# AquaSketch



## ofridagan (May 23, 2006)

Hi,

Just wanted to share with you my last project - *AquaSketch*
It's a nice tool designed to help you with your aquascaping - by making a *sketch* of your plans.

It's only the first version and it's going to improve, so please tell me what you think and make any comments or suggestions.


----------



## Berkley (Jul 2, 2007)

its really nice!
maybe you could use real photos of the plants.
or add a few hardscape things.
regards timo


----------



## ed seeley (Dec 1, 2006)

Just had a play and it's very good. I like the ability to reduce the size of the plants when you add them and the ease of use. Some way of undoing after adding each plant might be good as when I went wrong I had to clear it all and start again - not too much of a hassle on a little tank but could be a pain on a large one!!! (maybe I missed that function!)

Like Berkley said hardscape would be good and it'd be nice if you could add plants right up to edges of the glass. I just tried to replicate my nano tank and there was this big gap all the way round! I don't suppose it'd be such an issue on a larger tank though.

Good job.


----------



## AMP (Nov 11, 2006)

Love the idea, Possibly have a feature to adjust the placement , other than to remove and replace. Great work may I add as well


----------



## ofridagan (May 23, 2006)

Thanks for the quick reply!



Berkley said:


> maybe you could use real photos of the plants.
> or add a few hardscape things.


I don't think real photos will look good.
I am thinking of adding rocks, roots and maybe filter-pipes and air-stone.



ed seeley said:


> Some way of undoing after adding each plant might be good
> it'd be nice if you could add plants right up to edges of the glass.

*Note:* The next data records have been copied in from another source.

-- ==== Sys2Proof/Machine/Feed.lean ====
section
/-!
DEFINITION. Feed descriptors (07 R233-R251): a tensor of up to six dimensions with windows, groups and block scales,
its checks, and the element that a lane and a K index name.
-/

namespace Sys2Proof.Machine

/-- A dimension word (R234). -/
structure FDim where
  ext : Nat
  stride : Int
  sstride : Int
  lane : Bool
  raw : Word
  deriving DecidableEq, Repr

/-- A window field (R235). -/
structure FWin where
  ld : Nat
  kd : Nat
  cs : Nat
  dil : Nat
  org : Int
  bound : Nat
  raw : BitVec 32
  deriving DecidableEq, Repr

/-- A feed descriptor with the format that its tile descriptor gives its operand (R233). -/
structure Feed where
  fmt : Fmt
  scaled : Bool
  base : Int
  sbase : Int
  gkd : Nat
  gld : Nat
  cg : Nat
  ng : Nat
  dims : List FDim
  wins : List FWin
  deriving DecidableEq, Repr

/-- A dimension word read. -/
def fdim (w : Word) : FDim := ⟨fld w 0 16, sfld w 16 24, sfld w 40 20, bitAt w 60, w⟩

/-- A window field read. -/
def fwin (w : BitVec 32) : FWin :=
  ⟨fld w 0 3, fld w 3 3, fld w 6 3 + 1, fld w 9 3 + 1, sfld w 12 12, fld w 24 8, w⟩

/-- A feed descriptor read. -/
def feedOf (fmt : Fmt) (scaled : Bool) (d : Desc) : Feed :=
  let w := dword d 0
  { fmt := fmt, scaled := scaled, base := (fld w 0 21 : Nat), sbase := (fld w 21 21 : Nat), gkd := fld w 42 3, gld := fld w 45 3
    cg := fld w 48 8, ng := fld w 56 8
    dims := (List.range 6).map fun i => fdim (dword d (i + 1))
    wins := [fwin ((dword d 7).setWidth 32), fwin ((dword d 7 >>> 32).setWidth 32)] }

/-- A bit that the tables of R233 do not name is set. -/
def Feed.badBits (f : Feed) : Bool := f.dims.any fun x => decide (fld x.raw 61 3 ≠ 0)

/-- A dimension. -/
def Feed.dim (f : Feed) (i : Nat) : FDim := f.dims.getD i ⟨0, 0, 0, false, 0⟩

/-- The used lane dimensions, in increasing number (R236). -/
def Feed.lanes (f : Feed) : List Nat := (List.range 6).filter fun i => (f.dim i).ext != 0 && (f.dim i).lane

/-- The used K dimensions, in increasing number. -/
def Feed.ks (f : Feed) : List Nat := (List.range 6).filter fun i => (f.dim i).ext != 0 && !(f.dim i).lane

/-- The used windows. -/
def Feed.used (f : Feed) : List FWin := f.wins.filter fun w => w.bound != 0

/-- The dimensions that windows name. -/
def Feed.named (f : Feed) : List Nat := f.used.flatMap fun w => [w.ld, w.kd]

/-- The used dimensions that no window names. -/
def Feed.free (f : Feed) : List Nat := (f.lanes ++ f.ks).filter fun i => !f.named.contains i

/-- The product of the extents of dimensions. -/
def Feed.prod (f : Feed) (l : List Nat) : Nat := l.foldl (fun n i => n * (f.dim i).ext) 1

/-- The scale dimension: the lowest-numbered K dimension (R246). -/
def Feed.sdim (f : Feed) : Option Nat := f.ks.head?

/-- Elements to a packing unit (R239): 2 for FP4, 4 for FP6. -/
def Fmt.unit (f : Fmt) : Nat := if f.bits = 4 then 2 else if f.bits = 6 then 4 else 1

/-- The used dimensions whose STRIDE breaks the packing unit: the packing dimension, where there is one (R239). -/
def Feed.odd (f : Feed) : List Nat :=
  (f.lanes ++ f.ks).filter fun i => (f.dim i).stride % (f.fmt.unit : Int) != 0

/-! ### Checks (R250) -/

/-- A window keeps R235 and R242. -/
def Feed.winOk (f : Feed) (w : FWin) : Bool :=
  if w.bound = 0 then w.raw == 0
  else decide (w.ld ≤ 5) && decide (w.kd ≤ 5) && f.lanes.contains w.ld && f.ks.contains w.kd
    && (f.dim w.kd).stride == 0 && (f.dim w.kd).sstride == 0
    && !(f.odd.length == 1 && f.odd.contains w.kd) && !(f.scaled && f.sdim == some w.kd)

/-- The groups keep R244. GKD and GLD name nothing while CG is 0, so a 6 or 7 there is ignored then and breaks R244 otherwise;
R233's range 0-5 does not say whether it binds by itself (DESIGN CHOICE, log entry 100). -/
def Feed.groupOk (f : Feed) : Bool :=
  f.cg == 0 || (f.ng != 0 && f.ks.contains f.gkd && f.lanes.contains f.gld && !f.named.contains f.gkd
    && !f.named.contains f.gld)

/-- WALK_SHAPE does not arise: R234-R237, R242, R244, R246. -/
def Feed.shapeOk (f : Feed) (klen : Nat) (mask : Nat) (limit : Nat) : Bool :=
  (f.dims.all fun x => x.ext != 0 || x.raw == 0) && f.wins.all f.winOk
    && (f.used.length < 2 || (f.named.eraseDups).length == 4)
    && f.prod f.ks == klen && decide (f.prod f.lanes ≤ limit) && decide (mask < 2 ^ f.prod f.lanes) && f.groupOk
    && !(f.scaled && decide (1 < f.ks.length) && (f.dim (f.sdim.getD 0)).ext % 32 != 0)

/-- WALK_ALIGN does not arise (R239). -/
def Feed.alignOk (f : Feed) : Bool :=
  !(f.fmt.bits == 16 && f.base % 2 != 0)
    && (match f.odd with
      | [] => true
      | [i] => (f.dim i).stride == 1 && (f.dim i).ext % f.fmt.unit == 0 && !f.named.contains i
      | _ => false)

/-- The first byte that holds an element offset, and the bytes that hold it (R238 R181). -/
def Feed.span (f : Feed) (e : Int) : Int × Nat :=
  if f.fmt.bits = 4 then (f.base + e / 2, 1)
  else if f.fmt.bits = 6 then
    let j := 6 * (e % 4).toNat
    (f.base + 3 * (e / 4) + (j / 8 : Nat), (j + 5) / 8 - j / 8 + 1)
  else (f.base + e * (f.fmt.bits / 8 : Nat), f.fmt.bits / 8)

/-- The least and greatest offset of a walk by the strides that `str` picks, and the extents that `ext` gives (R251):
none when a window's clipped range is empty. -/
def Feed.extent (f : Feed) (str : FDim → Int) (ext : Nat → Nat) : Option (Int × Int) :=
  let free := f.free.foldl (fun r i =>
    let a : Int := ((ext i - 1 : Nat) : Int) * str (f.dim i)
    (r.1 + min 0 a, r.2 + max 0 a)) ((0 : Int), (0 : Int))
  f.used.foldl (fun r w => match r with
    | none => none
    | some (lo, hi) =>
      let top : Int := w.org + ((((f.dim w.ld).ext - 1) * w.cs + ((f.dim w.kd).ext - 1) * w.dil : Nat) : Int)
      let l : Int := max 0 w.org
      let h : Int := min top ((w.bound : Int) - 1)
      if h < l then none
      else
        let x := l * str (f.dim w.ld)
        let y := h * str (f.dim w.ld)
        some (lo + min x y, hi + max x y)) (some free)

/-- WALK_RANGE does not arise (R251). -/
def Feed.rangeOk (f : Feed) : Bool :=
  match f.extent FDim.stride (fun i => (f.dim i).ext) with
  | none => true
  | some (lo, hi) =>
    let inHawk (x : Int) (n : Nat) : Bool := decide (0 ≤ x) && decide (x + n ≤ 0x200000)
    inHawk (f.span lo).1 (f.span lo).2 && inHawk (f.span hi).1 (f.span hi).2
      && (!f.scaled ||
        match f.extent FDim.sstride fun i =>
            if f.sdim = some i then ((f.dim i).ext - 1) / 32 + 1 else (f.dim i).ext with
        | none => true
        | some (lo, hi) => inHawk (f.sbase + lo) 1 && inHawk (f.sbase + hi) 1)

/-- The walk checks in their order (R250). -/
def Feed.check (f : Feed) (klen mask limit : Nat) : Option (BitVec 8) :=
  if !f.shapeOk klen mask limit then some 0x52
  else if !f.alignOk then some 0x53
  else if !f.rangeOk then some 0x54
  else none

/-! ### The walk (R236 R238 R241 R243 R245) -/

/-- The coordinates that an index spells over dimensions, the first fastest. -/
def Feed.coords (f : Feed) : List Nat → Nat → List (Nat × Nat)
  | [], _ => []
  | i :: is, x => (i, x % (f.dim i).ext) :: f.coords is (x / (f.dim i).ext)

/-- What a lane and a K index name. -/
inductive FElem
  | excluded
  | padding
  | at (e s : Int)
  deriving DecidableEq, Repr

/-- The element of a lane at a K index. -/
def Feed.elem (f : Feed) (lane k : Nat) : FElem :=
  let cs := f.coords f.lanes lane ++ f.coords f.ks k
  let co (i : Nat) : Nat := (cs.lookup i).getD 0
  if f.cg ≠ 0 ∧ co f.gkd / f.cg ≠ co f.gld / f.ng then .excluded
  else
    let h (w : FWin) : Int := ((co w.ld * w.cs + co w.kd * w.dil : Nat) : Int) + w.org
    if f.used.any fun w => decide (h w < 0) || decide ((w.bound : Int) ≤ h w) then .padding
    else
      let e := f.free.foldl (fun e i => e + (co i : Int) * (f.dim i).stride) 0
      let s := f.free.foldl (fun s i =>
        s + ((if f.sdim = some i then co i / 32 else co i : Nat) : Int) * (f.dim i).sstride) 0
      .at (f.used.foldl (fun e w => e + h w * (f.dim w.ld).stride) e)
        (f.used.foldl (fun s w => s + h w * (f.dim w.ld).sstride) s)

/-- Bytes of a core's hawk, and whether a granule that holds one of them is poisoned (R211 R249). -/
def State.hawkGran (s : State) (lc off len : Nat) : List Byte × Bool :=
  let k := hawkKey (s.siteOf lc) off
  (memGets s.mem k len, s.runPoisoned (k / 64 * 64) ((k + len + 63) / 64 * 64 - k / 64 * 64))

/-- The value that a feeder broadcasts for a lane and a K index: none for an excluded element; and whether poison was
fed. -/
def State.fed (s : State) (lc : Nat) (f : Feed) (lane k : Nat) : Option Num × Bool :=
  match f.elem lane k with
  | .excluded => (none, false)
  | .padding => (some (.zero false), false)
  | .at e o =>
    let (b, n) := f.span e
    let (bs, p) := s.hawkGran lc b.toNat n
    let v := leNat bs
    let code :=
      if f.fmt.bits = 4 then v / 2 ^ (4 * (e % 2).toNat) % 16
      else if f.fmt.bits = 6 then v / 2 ^ (6 * (e % 4).toNat % 8) % 64
      else v
    if f.scaled then
      let (sb, q) := s.hawkGran lc (f.sbase + o).toNat 1
      (some ((f.fmt.num code).mul (scaleNum (leNat sb))), p || q)
    else (some (f.fmt.num code), p)

end Sys2Proof.Machine
end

To remove a pot - ctrl+click on the pot in the map.
As for the edges - I'm aware of that problem, the idea was to prevent plants from poping out the sides of the aquarium.
If you use a smaller plant you can add pots more close to the edges.



AMP said:


> Possibly have a feature to adjust the placement , other than to remove and replace.


Good idea....It requires a 'Select' mechanism - I'll think about it in the next version.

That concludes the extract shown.